Show will go on despite ACC Liverpool delays

The first conference guests to use the new Arena and Convention Centre Liverpool in 2008 will be forced to use temporary rooms due to delays with fit-out.

Events including the Liberal Democrat Spring Conference in March will be held in the temporary structures, which will be built on the arena floor at a cost of £500,000.

Liverpool City Council, operator of the ACC, has asked the North West Development Agency for funding to help meet the contingency costs.

One event in the 10,000-seat arena has been moved to another date due to a booking clash with the 1,800-seat convention centre next door, which will not be finished until later in the spring.

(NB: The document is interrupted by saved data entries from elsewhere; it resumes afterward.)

/-! ### Reports (R381, R413) -/

/-- The average of the newest n samples there are, and the highest of them, in whole watts. -/
def avgW (n : Nat) (l : List Nat) : Nat := sumNat (l.take n) / (max 1 (l.take n).length) / 100
def peakW (n : Nat) (l : List Nat) : Nat := (l.take n).foldl max 0 / 100

/-- The samples of a domain, or of the package. -/
def State.samples (s : State) (d : Nat) : List Nat :=
  if d = 63 then s.trd.pkgHist else if d < 52 then tabGet (fun _ => []) s.trd.domHist d else []

/-- The words of a power report. -/
def State.reportWord (s : State) (d w : Nat) : Word :=
  let l := s.samples d
  BitVec.ofNat 32 (if w = 0 then peakW (100 * s.rf aGov 9 0) l * 2 ^ 16 + avgW 100 l
    else avgW 10000 l * 2 ^ 16 + avgW 100000 l)

/-- Latch a word that a read of its neighbour fixes (R413, R531). -/
def State.latch (s : State) (a : Nat) (w : Word) : State :=
  { s with cnt := { s.cnt with latch := tabSet (fun _ => none) s.cnt.latch a (some w) } }

/-- POWER_REPORT_READ (R413): word 0 is read, and word 1 of the same entry is latched. -/
def execPowerReportRead (path : Path) (d : Nat) (s : State) : Out :=
  if d < 64 ∧ s.pathAny path then
    let s := { s with cnt := { s.cnt with readOut := [s.reportWord d 0] } }
    .next (s.latch (aReport d 1) (s.reportWord d 1))
  else .next s

/-- POWER_READ (R493). -/
def execPowerRead (tag : Nat) (s : State) : Out :=
  .next (s.serve tag 0x0601 28 (fun b => b.isEmpty) (fun s _ => (s, stOk,
    s.regBytes aTrdState 4 ++ s.regBytes aHostSt 1 ++
      wordsToBytes [s.reportWord 63 0, s.reportWord 63 1])))

/-- POWER_REPORTS (R493). -/
def execPowerReports (tag : Nat) (s : State) : Out :=
  .next (s.serve tag 0x0605 0 (fun b => decide (b.length = 2) && decide (byteAt b 0 + byteAt b 1 ≤ 64))
    (fun s p => (s, stOk, (List.range (p.items 8 (byteAt p.payload 1))).flatMap (fun i =>
      wordsToBytes [s.reportWord (byteAt p.payload 0 + i) 0, s.reportWord (byteAt p.payload 0 + i) 1]))))

/-! ### The cap tools (R388, R391, R403) -/

def State.notch (s : State) (c : Nat) : Nat := tabGet (fun _ => 0) s.trd.notch c
def State.setNotch (s : State) (c n : Nat) : State :=
  { s with trd := { s.trd with notch := tabSet (fun _ => 0) s.trd.notch c n } }
def State.throttle (s : State) (c : Nat) : Nat := tabGet (fun _ => 0) s.trd.throttle c
def State.share (s : State) (c : Nat) : Nat := tabGet (fun _ => 0) s.trd.shares c

/-- The shuttle clock ordered for a cluster, in MHz (R46, R388, R418). -/
def State.clkOrdered (s : State) (c : Nat) : Nat := if s.thm.critOn then 400 else 2000 - 400 * s.notch c

/-- A cap tool is applied. -/
def State.toolOn (s : State) : Bool :=
  decide (s.trd.dispatchHold ≠ 0) || (List.range 8).any (fun c => s.notch c ≠ 0 || s.throttle c ≠ 0)

/-- Set F of a cluster's forwarding throttle, 0 to release it, and pace its EDGE ports (R403). -/
def State.setThrottle (s : State) (c f : Nat) : State :=
  let s := { s with trd := { s.trd with throttle := tabSet (fun _ => 0) s.trd.throttle c f } }
  (clusterPorts c).foldl (fun s p =>
    if f = 0 ∨ s.mayPace p then s.setPace p (fun x => { x with paceTrd := [f, f, f] }) else s) s

/-- Latest samples of the domains of a cluster (R391): SW, SHU, REED, HBM and its two engines. -/
def State.cluDraw (s : State) (c : Nat) : Nat :=
  sumNat ([dSw c, dShu c, dReed c, dHbm c, dOpt (2 * c), dOpt (2 * c + 1)].map (fun d =>
    (s.samples d).headD 0))

/-- Apply tools 2 to 4 in a cluster; F is a free value, since no rule gives its law. -/
def State.toolsUp (s : State) (c : Nat) : State :=
  let (r, s) := s.draw
  let s := s.setNotch c (min 4 (s.notch c + 1))
  let s := { s with trd := { s.trd with dispatchHold := putBits s.trd.dispatchHold c c 1 } }
  s.setThrottle c (1 + r % 255)

/-- Release one tool of a cluster, in the reverse order. -/
def State.toolsDown (s : State) (c : Nat) : State :=
  if s.throttle c ≠ 0 then s.setThrottle c 0
  else if bit s.trd.dispatchHold c then
    { s with trd := { s.trd with dispatchHold := putBits s.trd.dispatchHold c c 0 } }
  else if s.notch c ≠ 0 then s.setNotch c (s.notch c - 1)
  else s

Around half a dozen conferences will be affected but there have been no cancellations. The ACC installed the same temporary rooms in a London warehouse and invited customers who had booked the centre to sample the arrangements. All were said to be content with the arrangement and pledged to continue with their bookings. It is not known what if any compensation will be paid out.

The delays, and a £9m cost overrun, are being blamed on a host of factors, from improvements to the specification for the convention centre, to supply problems with materials from China and Italy, and the wet weather in the summer.

A council spokesman said the extra costs would be met by a combination of English Partnerships, the NWDA and the council.

It marks the second increase in the budget after another £9m over-run was announced in late 2006. The total budget has risen from £146m to £164m, a 12% increase; marginal in comparison to such major capital projects as the new Wembley stadium or Millennium Dome.

The spokesman added that bookings for the convention centre for 2008 were well ahead of target and receipts to the council would make up for any up-front losses.

The first events in the ACC are the in-house party for Capital of Culture volunteers and ambassadors on 4 January in the arena, followed by children's stage show CBeebies on 6 January and the official launch concerts on 11 and 12 of January.

The first conferences do not take place until February and the temporary rooms are likely to be in use for around six weeks.

Seven hundred construction workers, led by main contractor Bovis Lend Lease, are now working round-the-clock shifts seven days a week to finish the building, designed by Wilkinson Eyre.